Severe bleeding, or bleeding that lasts more than 24 hours late in pregnancy should be considered a medical emergency.
Diagnosing placenta praevia
In the past, physicians diagnosed placenta praevia by digitally palpating the placental tissue through the cervical canal. But as a small amount of manipulation can substantially raise the risk of hemorrhage.
Today, transabdominal sonography is the test of choice to pinpoint the position of the placenta. When the internal cervical os cannot be visualized or when the results are inconclusive transperineal or transvaginal sonography may be used to confirm the diagnosis of placenta praevia.
Neither of these tests has been show to increase the risk of hemorrhage. In fact, recent studies have shown that transvaginal ultrasound is safer and more accurate than the transabdominal method.
If the location of the placenta is unknown and sonography is not available, a double set-up bimanual examination under anesthesia (EUA) may be performed in the operating room.
How is placenta praevia treated?
Treatment depends on a number of factors:
• the amount of bleeding
• the stage of fetal development (whether the fetus can survive outside the uterus)
• the amount of placenta over the cervix
If a woman presents to the Emergency Department with profuse vaginal bleeding in late pregnancy, immediate priorities are obtaining a gynecologic consultation and maintaining the mother’s hemodynamic stability.
“The cure for hemorrhage secondary to placenta previa is delivery by cesarean section. Therefore the risk to the premature fetus to be delivered must be weighed against the maternal benefit of delivery in cases of significant hemorrhage,” says Roqué. He adds that for patients who are significantly preterm and hemodynamically stable, you may consider expectant management once there has been cessation of the hemorrhage.
For similar patients who are at a gestational age that can be resuscitated by the pediatricians at your hospital you may consider moving to a controlled elective cesarean. In cases where your hospital is not prepared to care for a significantly premature neonate you should consider transport of the stabilized mother/fetus dyad to a facility that could maximally resusitate the neonate.
What are the complications of placenta praevia?
Maternal complications include major hemorrhage, shock, and death.
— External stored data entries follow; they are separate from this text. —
/-- The port of a core has taken this contribution, or is past its step (R298). DEDUCED, log 59. -/
def State.hasContrib (s : State) (c : Nat) (m : Contrib) : Bool :=
  let y := s.coreAt c
  let r := y.chunkRec m.handle m.chunk
  (y.staged.any fun x => x.sameChunk m && x.rank == m.rank) || r.ready m.step || r.failed.contains m.step || s.packetOf c m

/-- The staged contributions of a chunk and step in rank order, where every rank's is there. -/
def Core.allRanks (y : Core) (m : Contrib) : Option (List Contrib) :=
  (List.range m.ranks).mapM fun r => y.staged.find? fun x => x.sameChunk m && x.rank == r

/-- A reduction packet for the record waits in some stack. -/
def State.packetWaits (s : State) (core handle chunk : Nat) : Bool :=
  s.engines.any fun e => e.2.rq.any (s.packetFor core handle chunk)

/-- Every rank's contribution to an earlier step of the chunk is staged too: that step is combined first (R298). -/
def Core.earlierWaits (y : Core) (m : Contrib) : Bool :=
  y.staged.any fun x =>
    x.handle == m.handle && x.chunk == m.chunk && decide (x.step.toNat < m.step.toNat) && (y.allRanks x).isSome

/-- The contributions of a chunk that its port may combine now: every rank's is there, no earlier step is to come first
or still under way, and of a GATHER chunk the fetches of the last step have been served (R298). DEDUCED, log 59. -/
def State.combinable (s : State) (c : Nat) (m : Contrib) : Option (List Contrib) :=
  let y := s.coreAt c
  let r := y.chunkRec m.handle m.chunk
  if y.earlierWaits m || s.packetWaits c m.handle m.chunk || (m.gather && r.ls.isSome && decide (r.served + 1 < m.ranks))
  then none else y.allRanks m

/-- A contribution at its owner: staged, or discarded as a second one, and acknowledged, or refused (R297, R298). While
staging has no room it waits for a staged chunk that can be combined; where none can, what is held back would wait for
ever, and full staging adds only time. DEDUCED, log 59. -/
def contribArrives (m : Contrib) (s : State) : Option State :=
  let ack (s : State) (ok : Bool) : State :=
    s.send m.sdev (.contribAck m.sdev m.score m.shart m.id (m.chunk % m.ranks) ok)
  match s.ownerHart m.ten m.ocore m.ohart with
  | none => some (ack s false)
  | some c =>
    if s.hasContrib c m then some (ack s true)
    else if 2 ^ 21 < (((s.coreAt c).staged.map Contrib.size).sum + m.size)
        ∧ (s.coreAt c).staged.any (fun x => (s.combinable c x).isSome) then none
    else some (ack (s.modCoreAt c fun y => { y with staged := y.staged ++ [m] }) true)

/-- CONTRIBUTION_ARRIVAL (R298). -/
def execContributionArrival (k : BitVec 16) (s : State) : Out :=
  deliver k (fun m s => match m with
    | .contrib m => contribArrives m s
    | _ => none) s

/-! ### Combination (R298, 12_engines R279) -/

/-- Element `e` combined in ascending rank order, from the value of rank 0 as it is (R298). Where the contributions carry
different OP, FA, RM or SAT, those of rank 0 rule. DEDUCED, log 59. -/
def combineElem (ms : List Contrib) (e : Nat) : Nat :=
  match ms with
  | [] => 0
  | m :: r =>
    let fa := m.fa.toNat
    let rm := m.rm.toNat
    let at_ (x : Contrib) : Nat := (x.elems.getD e 0).toNat
    round fa 0 false 0 (r.foldl (fun acc x =>
      let v := value fa (at_ x)
      value fa (round fa rm m.sat 0 (if m.op = 0 then acc.add (rm == 2) v else (if m.op = 1 then maxV else minV) acc v)))
      (value fa (at_ m)))

/-- What a port records of a chunk, changed. -/
def Core.modRec (y : Core) (handle chunk : Nat) (f : ChunkRec → ChunkRec) : Core :=
  let r := f (y.chunkRec handle chunk)
  { y with recs := r :: y.recs.filter fun x => !(x.handle == handle && x.chunk == chunk) }

/-- The combined result of a step has been written (R298). -/
def ChunkRec.wrote (r : ChunkRec) (step : Word) : ChunkRec := { r with ls := some step, served := 0 }
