-- ==== Sys2Proof/Certificates/Slice0/Obligations.lean ====
section
/-! DEFINITION. The statements for the provers. Each says in its docstring which rules of the spec it follows. -/

open Sys2Proof Sys2Proof.Machine

/-- Words that the example tables of the class chapters print decode to the instructions printed beside them: one of
each scalar format, R, I, B, J and C among them, and several vector sub-formats. (04_scalar, 05_harts, 06_varith,
08_memory, 10_comb, 11_route, 12_engines, 14_system) -/
def Obligations.SampleWords : Prop :=
  decode32 0x00A32000 = .ok (.add 5 3 4) ∧ decode32 0x05630008 = .ok (.addi 11 3 8)
  ∧ decode32 0x44C2FFF8 = .ok (.sw 6 2 0xFFF8) ∧ decode32 0x55600023 = .ok (.bne 11 0 0x23)
  ∧ decode32 0x68200007 = .ok (.jal 1 7) ∧ decode32 0x78000002 = .ok (.vblk 2)
  ∧ decode32 0x70A320F8 = .ok (.amoAdd 5 3 4 true true true .M) ∧ decode32 0x89600400 = .ok (.csrr 11 0 0x040)
  ∧ decode64 0x1081CC0001000001 = .ok (.vadd { c := true, pm := none } 7 6 (.scal 8) 0)
  ∧ decode64 0x5059400000680000 = .ok (.vldK false 3 .unit 5 3 0 0)
  ∧ decode64 0x5C00C00003C10000 = .ok (.vldwM false 3 30 0)
  ∧ decode64 0x700014C400000000 = .ok (.ctri 0 10 12 8 0 0 0)
  ∧ decode64 0x8050500600000000 = .ok (.enqStk { c := false, pm := some 2 } 1 12 8)
  ∧ decode64 0x0000000000000000 = .ok .vstop

/-- Where the agenda gives the next turn to the scalar stream of a hart, the step is this: a hart that may not issue
waits; a fetch that fails traps with its cause; a word that no instruction has runs the illegal instruction; an
instruction that the scoreboard holds back does what the gate says; and any other decoded instruction runs by exec,
in the state that the fetch leaves. Where it names an event of the table, with or without something that arrives
from outside first, the step is exec of that event in the state with the arrival. What exec answers stands, with the
grants of what was used noted where the hart has gone on: its PC, its wait or its buffer is another, or it has taken
a trap (counted in a field of the model’s own, log 67), or where the instruction never waits, as a branch or a jump
that may go to its own address; a turn that names an instruction of the streams in place of an event changes nothing
but the count of steps. The state counts the step and names the hart. With nothing on the agenda the step takes a
turn that the machine may take by itself, which one being free (log 2). Work of which a store has to wait until
Propolis has drained its unit waits as a whole, and the turn leaves what it found; an event from outside then stays
first on the agenda, and the machine takes a turn by itself (R307, log 50, the model’s reading). (02_stream R28,
02_stream R31, 04_scalar R87, 02_stream R45, 02_stream R46, 95_what_each_step_holds, 00_scope R6, 13_collective
R307) -/
def Obligations.StepRunsTheTurn : Prop :=
  ∀ (s u : State) (c h : Nat) (r : List Turn),
    let v := { s with tick := s.tick + 1 }
    let own := (∃ t ∈ v.turns, step s = takeTurn t v) ∨ (v.turns = [] ∧ step s = .next v)
    let does := fun (u : State) (o : Out) => step s = if waitsForDrain o then .next u else o
    (s.agenda = { core := c, hart := h, input := none, ev := none } :: r →
      u = { s with tick := s.tick + 1, agenda := r, cc := c, ch := h } →
      (u.hart.mayIssue = false → step s = .next u)
      ∧ (u.hart.mayIssue = true → ∀ f t, u.fetch32 u.hart.pc = .error (f, t) → does u (trap f.1 f.2 t))
      ∧ (u.hart.mayIssue = true → ∀ w t, u.fetch32 u.hart.pc = .ok (w, t) →
          (∀ e, decode32 w = .error e → does u (t.granting true [.issue] (exec (.illegalInstruction w) t)))
          ∧ (∀ i, decode32 w = .ok i → (∀ o, t.gate i = some o → does u o) ∧ (t.gate i = none → does u (t.granting (goesOn i) (t.issueUses i) (exec i t))))))
    ∧ (∀ x i, s.agenda = { core := c, hart := h, input := x, ev := some i } :: r →
        ∀ u, u = State.input { s with tick := s.tick + 1, agenda := r, cc := c, ch := h } x →
          let o := u.granting false (u.eventUses i) (exec i u)
          (isEvent i = false → step s = .next u)
          ∧ (isEvent i = true → (fromOutside i = false ∨ waitsForDrain o = false) → does u o)
          ∧ (isEvent i = true → fromOutside i = true → waitsForDrain o = true → own))
    ∧ (∀ o : Out, waitsForDrain o = true ↔ ∃ w, o = .next w ∧ ∃ p ∈ w.tens, p.2.prop.waits = true)
    ∧ (∀ (u v : State) goes rs, u.granting goes rs (.next v) = .next (if goes = true ∨ u.hart.moved v.hart = true then v.grant rs else v))
    ∧ (∀ a b off, goesOn (.beq a b off) = true ∧ goesOn (.bne a b off) = true ∧ goesOn (.blt a b off) = true ∧ goesOn (.bge a b off) = true
        ∧ goesOn (.bltu a b off) = true ∧ goesOn (.bgeu a b off) = true) ∧ (∀ d off, goesOn (.jal d off) = true) ∧ (∀ d a off, goesOn (.jalr d a off) = true)
    ∧ (∀ u v : State, ∀ rs, (v.grant rs).mem = v.mem ∧ (v.grant rs).hart = v.hart.granted rs
        ∧ (u.hart.moved v.hart = false ↔ u.hart.pc = v.hart.pc ∧ u.hart.wait = v.hart.wait ∧ u.hart.sbuf.length = v.hart.sbuf.length
          ∧ u.hart.trap.taken = v.hart.trap.taken))
    ∧ (s.agenda = [] → own)
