/-- One element of a word on patterns: the run of `patM` by element. -/
def patElem (pm : Option (BitVec 3)) (d : BitVec 5) (x : Entry) (os : List Opnd) (op : List Nat → Nat) (e : Nat) (s : State) :
    Except (BitVec 8 × Word × State) State :=
  if s.hart.active pm e then
    match opndPats s.hart x.cfg e os with
    | none => .error (markMet s)
    | some vs => .ok (s.modHart fun k => k.setElem x.cfg d.toNat (contWidth x.fmt.fd) e (op vs))
  else .ok s
theorem patElem_ahead {x : Entry} {os : List Opnd} {op : List Nat → Nat} {u : State} {e : Nat}
    (hu : s.hart.Ahead x.cfg (opndGrps x.vl os) e u.hart) (he : e < x.vl)
    (hclean : s.hart.active h.pm e = true → ∀ g ∈ opndGrps x.vl os, s.hart.elemMarked x.cfg g.base g.w e = false) :
    patElem h.pm d x os op e u = .ok (if s.hart.active h.pm e then
      u.modHart (fun k => k.setElem x.cfg d.toNat (contWidth x.fmt.fd) e (op (os.map fun o => o.readsIn s.hart x.cfg e))) else u) := by
  rw [patElem, hu.active]
  split
  case isTrue hact => rw [opndPats_ahead hu he (fun g hg => hg) (hclean hact)]
  case isFalse => rfl

/-- A word on patterns completes, a pattern written at each active element. -/
theorem patM_puts (os : Entry → List Opnd) {bad : Entry → Bool} (op : Entry → List Nat → Nat)
    (hi : exec i s = runSingle (fun x s => patM h d (os x) (bad x) (op x) x s) r f s) :
    let x := s.capture r f
    let ss := opndGrps x.vl (os x)
    Runs s.hart x h.pm [x.grp d x.fmt.fd] ss (s.reads h.pm ss) → x.fmt.scl = 0 → bad x = false →
    overlap137 s.hart x.cfg [x.grp d x.fmt.fd] ss = false →
    Puts s (exec i s) x h.pm d fun e => op x ((os x).map fun o => o.readsIn s.hart x.cfg e) := by
  intro x ss hruns hscl hbad hover
  have hfits (g : Grp) (hg : g ∈ x.grp d x.fmt.fd :: ss) : g.bad05 s.hart x.cfg = false := (hruns.fits g hg).1
  have hrun : elems (patElem h.pm d x (os x) (op x)) s 0 x.vl = .ok ((List.range x.vl).foldl (fun u e => if s.hart.active h.pm e then
      u.modHart (fun k => k.setElem x.cfg d.toNat (contWidth x.fmt.fd) e (op x ((os x).map fun o => o.readsIn s.hart x.cfg e))) else u) s) :=
    elems_setElem (d := x.grp d x.fmt.fd) hruns.legal.cpr_pos hfits (fun g hg => grp_width hg) hover
      (fun e l => ⟨l, _, rfl, rfl, rfl⟩) fun e he u hu => patElem_ahead hu he fun hact g hg =>
        hruns.clean e he g (by rw [State.reads, if_pos hact]; exact hg)
  rw [Puts, hi]
  refine runSingle_done rfl hruns.on (patM_passes hruns hscl hbad hover) rfl rfl rfl ?_ ?_ hrun ?_
  · exact Grp.n_lt hruns.legal (hfits _ List.mem_cons_self) (contWidth_mem _)
  · exact fun e he => markAt_predicated (List.append_nil _).symm rfl (by simp [patM, pmReads]) fun _ => hruns.free e he
  · intro hz
    rw [show x.vl = 0 from hz]
    exact .inr rfl

end

end Sys2Proof.Machine

/-! SUPPORT. Raw words and shifts (06_varith R143, R144): the arithmetic shift of a pattern, and each form as a word on patterns. -/

namespace Sys2Proof.Machine

/-- The top bit of a pattern tells whether it stands for a negative integer. -/
theorem testBit_top {w p : Nat} (hw : 0 < w) (hp : p < 2 ^ w) : p.testBit (w - 1) = decide (2 ^ (w - 1) ≤ p) := by
  have h2 := Nat.two_pow_pred_mul_two hw
  have hdiv : p / 2 ^ (w - 1) ≤ 1 := by
    rw [← Nat.lt_succ_iff, Nat.div_lt_iff_lt_mul (by positivity)]
    omega
  have hone : p / 2 ^ (w - 1) = 1 ↔ 2 ^ (w - 1) ≤ p := by
    rw [Nat.div_eq_iff (by positivity)]
    omega
  rw [Nat.testBit_eq_decide_div_mod_eq, decide_eq_decide, ← hone, Nat.mod_eq_of_lt (by omega)]

theorem sintOf_eq {w p : Nat} (hw : 0 < w) (hp : p < 2 ^ w) : sintOf w p = p - if p.testBit (w - 1) then 2 ^ w else 0 := by
  rw [testBit_top hw hp]
  simp only [sintOf, Nat.mod_eq_of_lt hp, decide_eq_true_eq]
  split_ifs <;> omega

/-- The arithmetic shift puts copies of the top bit above what is left. -/
theorem sintOf_shift {w p n : Nat} (hp : p < 2 ^ w) (hn : n < w) : (sintOf w p / 2 ^ n % 2 ^ w).toNat
    = p / 2 ^ n + if p.testBit (w - 1) then 2 ^ w - 2 ^ (w - n) else 0 := by
  have hw : 2 ^ w = 2 ^ n * 2 ^ (w - n) := by rw [← pow_add, Nat.add_sub_cancel' hn.le]
  have hq : p / 2 ^ n < 2 ^ (w - n) := by
    rw [Nat.div_lt_iff_lt_mul (by positivity), Nat.mul_comm, ← hw]
    exact hp
  have hle : 2 ^ (w - n) ≤ 2 ^ w := Nat.pow_le_pow_right (by norm_num) (Nat.sub_le _ _)
  have hcast : ((2 ^ w : Nat) : ℤ) = 2 ^ w := by norm_cast
  rw [sintOf_eq (by omega) hp]
  split
  case isTrue =>
    have hdiv : ((p : ℤ) - 2 ^ w) / 2 ^ n = (p / 2 ^ n : Nat) - (2 ^ (w - n) : Nat) := by
      rw [← hcast, hw]
      push_cast
      rw [Int.sub_mul_ediv_left _ _ (by positivity)]
    have hwrap : ((p / 2 ^ n : Nat) : ℤ) - (2 ^ (w - n) : Nat) = (p / 2 ^ n + (2 ^ w - 2 ^ (w - n)) : Nat) + 2 ^ w * (-1) := by
      rw [← hcast]
      push_cast [Nat.cast_sub hle]
      ring
    rw [hdiv, hwrap, Int.add_mul_emod_self_left, ← hcast, ← Int.natCast_mod, Int.toNat_natCast, Nat.mod_eq_of_lt (by omega)]
  case isFalse =>
    rw [sub_zero, ← hcast, show ((2 : ℤ) ^ n) = (2 ^ n : Nat) by norm_cast, ← Int.natCast_div, ← Int.natCast_mod, Int.toNat_natCast,
      Nat.mod_eq_of_lt (by omega), Nat.add_zero]

theorem Puts.congr {s : State} {o : Out} {x : Entry} {pm : Option (BitVec 3)} {d : BitVec 5} {p q : Nat → Nat}
    (h : Puts s o x pm d p) (hpq : ∀ e, p e = q e) : Puts s o x pm d q := funext hpq ▸ h

section
variable {s : State} {h : VHdr} {d a r f : BitVec 5} {b : VSrc} {i : Instr}

/-- A raw word where the containers agree. -/
theorem rawM_puts (os : Entry → List Opnd) (op : Entry → List Nat → Nat)
    (hi : exec i s = runSingle (fun x s => rawM h d (os x) (op x) x s) r f s) :
    let x := s.capture r f
    let ss := opndGrps x.vl (os x)
    Runs s.hart x h.pm [x.grp d x.fmt.fd] ss (s.reads h.pm ss) → x.fmt.scl = 0 →
    overlap137 s.hart x.cfg [x.grp d x.fmt.fd] ss = false → (∀ o ∈ os x, contWidth o.fmt = contWidth x.fmt.fd) →
    Puts s (exec i s) x h.pm d fun e => rawFix x.fmt.fd (op x ((os x).map fun o => o.readsIn s.hart x.cfg e)) := by
  intro x ss hruns hscl hover hw
  have hputs := patM_puts (bad := fun x => (os x).any fun o => contWidth o.fmt != contWidth x.fmt.fd) os
    (fun x vs => rawFix x.fmt.fd (op x vs)) hi
  refine hputs hruns hscl ?_ hover
  simpa using hw

/-- The two operands of a bitwise instruction or a shift. -/
def pairOpnds (a : BitVec 5) (b : VSrc) (x : Entry) : List Opnd := [.vec a.toNat x.fmt.fa, bOpnd b x x.fmt.fb]

theorem bitM_puts {op : Nat → Nat → Nat} (hi : exec i s = runSingle (bitM h d a b op) (srcReg b) f s) :
    let x := s.capture (srcReg b) f
    let ss := opndGrps x.vl (pairOpnds a b x)
    Runs s.hart x h.pm [x.grp d x.fmt.fd] ss (s.reads h.pm ss) → x.fmt.scl = 0 →
    overlap137 s.hart x.cfg [x.grp d x.fmt.fd] ss = false → (∀ o ∈ pairOpnds a b x, contWidth o.fmt = contWidth x.fmt.fd) →
    Puts s (exec i s) x h.pm d fun e => rawFix x.fmt.fd
      (op ((Opnd.vec a.toNat x.fmt.fa).readsIn s.hart x.cfg e) ((bOpnd b x x.fmt.fb).readsIn s.hart x.cfg e)) :=
  fun hruns hscl hover hw => (rawM_puts (pairOpnds a b) _ hi hruns hscl hover hw).congr fun _ => congrArg (rawFix _) rfl

theorem shiftM_puts {op op' : Nat → Nat → Int → Nat} (hi : exec i s = runSingle (shiftM h d a b op) (srcReg b) f s)
    (hop : ∀ w p n, p < 2 ^ w → op w p n = op' w p n) :
    let x := s.capture (srcReg b) f
    let ss := opndGrps x.vl (pairOpnds a b x)
    let w := memWidth x.fmt.fa
    Runs s.hart x h.pm [x.grp d x.fmt.fd] ss (s.reads h.pm ss) → x.fmt.scl = 0 →
    overlap137 s.hart x.cfg [x.grp d x.fmt.fd] ss = false → isInt x.fmt.fa = true → isInt x.fmt.fb = true → isInt x.fmt.fd = true →
    memWidth x.fmt.fd = w → Puts s (exec i s) x h.pm d fun e =>
      op' w ((Opnd.vec a.toNat x.fmt.fa).readsIn s.hart x.cfg e % 2 ^ w) (intValue x.fmt.fb ((bOpnd b x x.fmt.fb).readsIn s.hart x.cfg e)) := by
  intro x ss w hruns hscl hover hfa hfb hfd hw
  have hputs := patM_puts (bad := fun x => !isInt x.fmt.fa || !isInt x.fmt.fb || !isInt x.fmt.fd || memWidth x.fmt.fd != memWidth x.fmt.fa)
    (pairOpnds a b) _ hi
  refine (hputs hruns hscl ?_ hover).congr fun _ => hop _ _ _ (Nat.mod_lt _ (Nat.two_pow_pos _))
  simp only [Bool.or_eq_false_iff, Bool.not_eq_false', bne_eq_false_iff_eq]
  exact ⟨⟨⟨hfa, hfb⟩, hfd⟩, hw⟩

end

end Sys2Proof.Machine

/-! The family 06_varith: O35. Raw words and shifts write patterns. -/

namespace Sys2Proof

open Machine

/-- Settles O35: each word is one on patterns, and each shift is the one of its operation on numbers. -/
theorem rawAndShiftResults : Obligations.RawAndShiftResults := by
  intro s h d a f sr b run raw bit shift
  have shifts (i : Instr) {op : Nat → Nat → Int → Nat} (op' : Nat → Nat → Int → Nat)
      (hi : exec i s = runSingle (shiftM h d a b op) (srcReg b) f s) (hop : ∀ w p n, p < 2 ^ w → op w p n = op' w p n) : shift i op' :=
    fun ⟨hruns, hscl, hover⟩ => shiftM_puts hi hop hruns hscl hover
  refine ⟨?_, ?_, ?_, ?_, ?_, ?_, ?_, ?_⟩
  · exact fun ⟨hruns, hscl, hover⟩ hw => bitM_puts rfl hruns hscl hover hw
  · exact fun ⟨hruns, hscl, hover⟩ hw => bitM_puts rfl hruns hscl hover hw
  · exact fun ⟨hruns, hscl, hover⟩ hw => bitM_puts rfl hruns hscl hover hw
  · have hi : exec (.vmov h d a f) s = runSingle (fun x s => rawM h d [.vec a.toNat x.fmt.fa] (fun vs => vs.headD 0) x s) 0 f s := rfl
    exact fun ⟨hruns, hscl, hover⟩ hw =>
      (rawM_puts (fun x => [.vec a.toNat x.fmt.fa]) (fun _ vs => vs.headD 0) hi hruns hscl hover hw).congr fun _ => congrArg (rawFix _) rfl
  · have hi : exec (.vsplat h d sr f) s = runSingle (fun x s => rawM h d [] (fun _ => x.sval.toNat) x s) sr f s := rfl
    exact fun ⟨hruns, hscl, hover⟩ hw => rawM_puts (fun _ => []) (fun x _ => x.sval.toNat) hi hruns hscl hover hw
  · refine shifts (.vshl h d a b f) (fun w p n => if 0 ≤ n ∧ n < w then p * 2 ^ n.toNat % 2 ^ w else 0) rfl fun w p n _ => ?_
    simp only [Nat.shiftLeft_eq]
  · refine shifts (.vshr h d a b f) (fun w p n => if 0 ≤ n ∧ n < w then p / 2 ^ n.toNat else 0) rfl fun w p n _ => ?_
    simp only [Nat.shiftRight_eq_div_pow]
  · refine shifts (.vshrA h d a b f) (fun w p n =>
      let sign := p.testBit (w - 1)
      if 0 ≤ n ∧ n < w then p / 2 ^ n.toNat + (if sign then 2 ^ w - 2 ^ (w - n.toNat) else 0)
      else if sign then 2 ^ w - 1 else 0) rfl fun w p n hp => ?_
    dsimp only
    split
    case isTrue hn => exact sintOf_shift hp (by omega)
    case isFalse => rfl

end Sys2Proof

/-! SUPPORT. The exact arithmetic of values as that of rational numbers (06_varith R132, R133, R140, R147). -/

namespace Sys2Proof.Machine

/-! ### Reals as rational numbers -/

/-- An exact real: its sign, its number and its power of two. -/
def realOf (z : Bool × Nat × Int) : Val := .num z.1 z.2.1 z.2.2 false

theorem shl_eq (n : Nat) (k : Int) : shl n k = n * 2 ^ k.toNat := Nat.shiftLeft_eq _ _

/-- The units of a real at a power of two that is not above its own. -/
theorem units_mul {s : Bool} {n : Nat} {e e0 : Int} (st : Bool) (h : e0 ≤ e) :
    ((Val.num s n e st).units e0 : ℚ) * 2 ^ e0 = (Val.num s n e st).rat := by
  have hexp : (2 : ℚ) ^ e = 2 ^ (e - e0).toNat * 2 ^ e0 := by
    rw [← zpow_natCast, ← zpow_add₀ (by norm_num), Int.toNat_of_nonneg (by omega), sub_add_cancel]
  simp only [Val.units, Val.rat, shl_eq, hexp]
  cases s <;> push_cast <;> simp <;> ring

theorem rat_of_int {t e : Int} : (Val.num (decide (t < 0)) t.natAbs e false).rat = t * 2 ^ e := by
  have hsign : (if decide (t < 0) = true then (-1 : ℚ) else 1) * (t.natAbs : ℚ) = t := by
    by_cases ht : t < 0
    · have habs : (t.natAbs : ℤ) = -t := by omega
      rw [← Int.cast_natCast, habs]
      simp [ht]
    · have habs : (t.natAbs : ℤ) = t := by omega
      rw [← Int.cast_natCast, habs]
      simp [ht]
  rw [Val.rat, hsign]

@[simp] theorem rat_zero (s : Bool) : (Val.zero s).rat = 0 := by simp [Val.zero, Val.rat]

theorem isZero_num {s : Bool} {n : Nat} {e : Int} : (Val.num s n e false).isZero = decide (n = 0) := by
  cases n <;> rfl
The risk of infection or blood clots also increases, as does the likelihood of the need for a blood transfusion.
Premature delivery (before 36 weeks) is responsible for about 60 percent of infant deaths in cases of placenta praevia. Placental abruption may cause fetal blood loss or hemorrhage, as may surgical entry into the uterus during a C-section delivery.
The maternal mortality rate secondary to placenta praevia <1%. Most maternal deaths are related to uterine bleeding and the complication of disseminated intravascular coagulopathy, a clotting disorder. Babies born to women with placenta praevia tend to weigh less and are at higher risk of neonatal death than babies born to women without placenta praevia.
The good news is that if placenta praevia is managed appropriately through prompt and accurate diagnosis, good prenatal care and close monitoring, giving the mother the proper advice, and then making good judgments about when to apply the appropriate interventions, the probable outcome is excellent.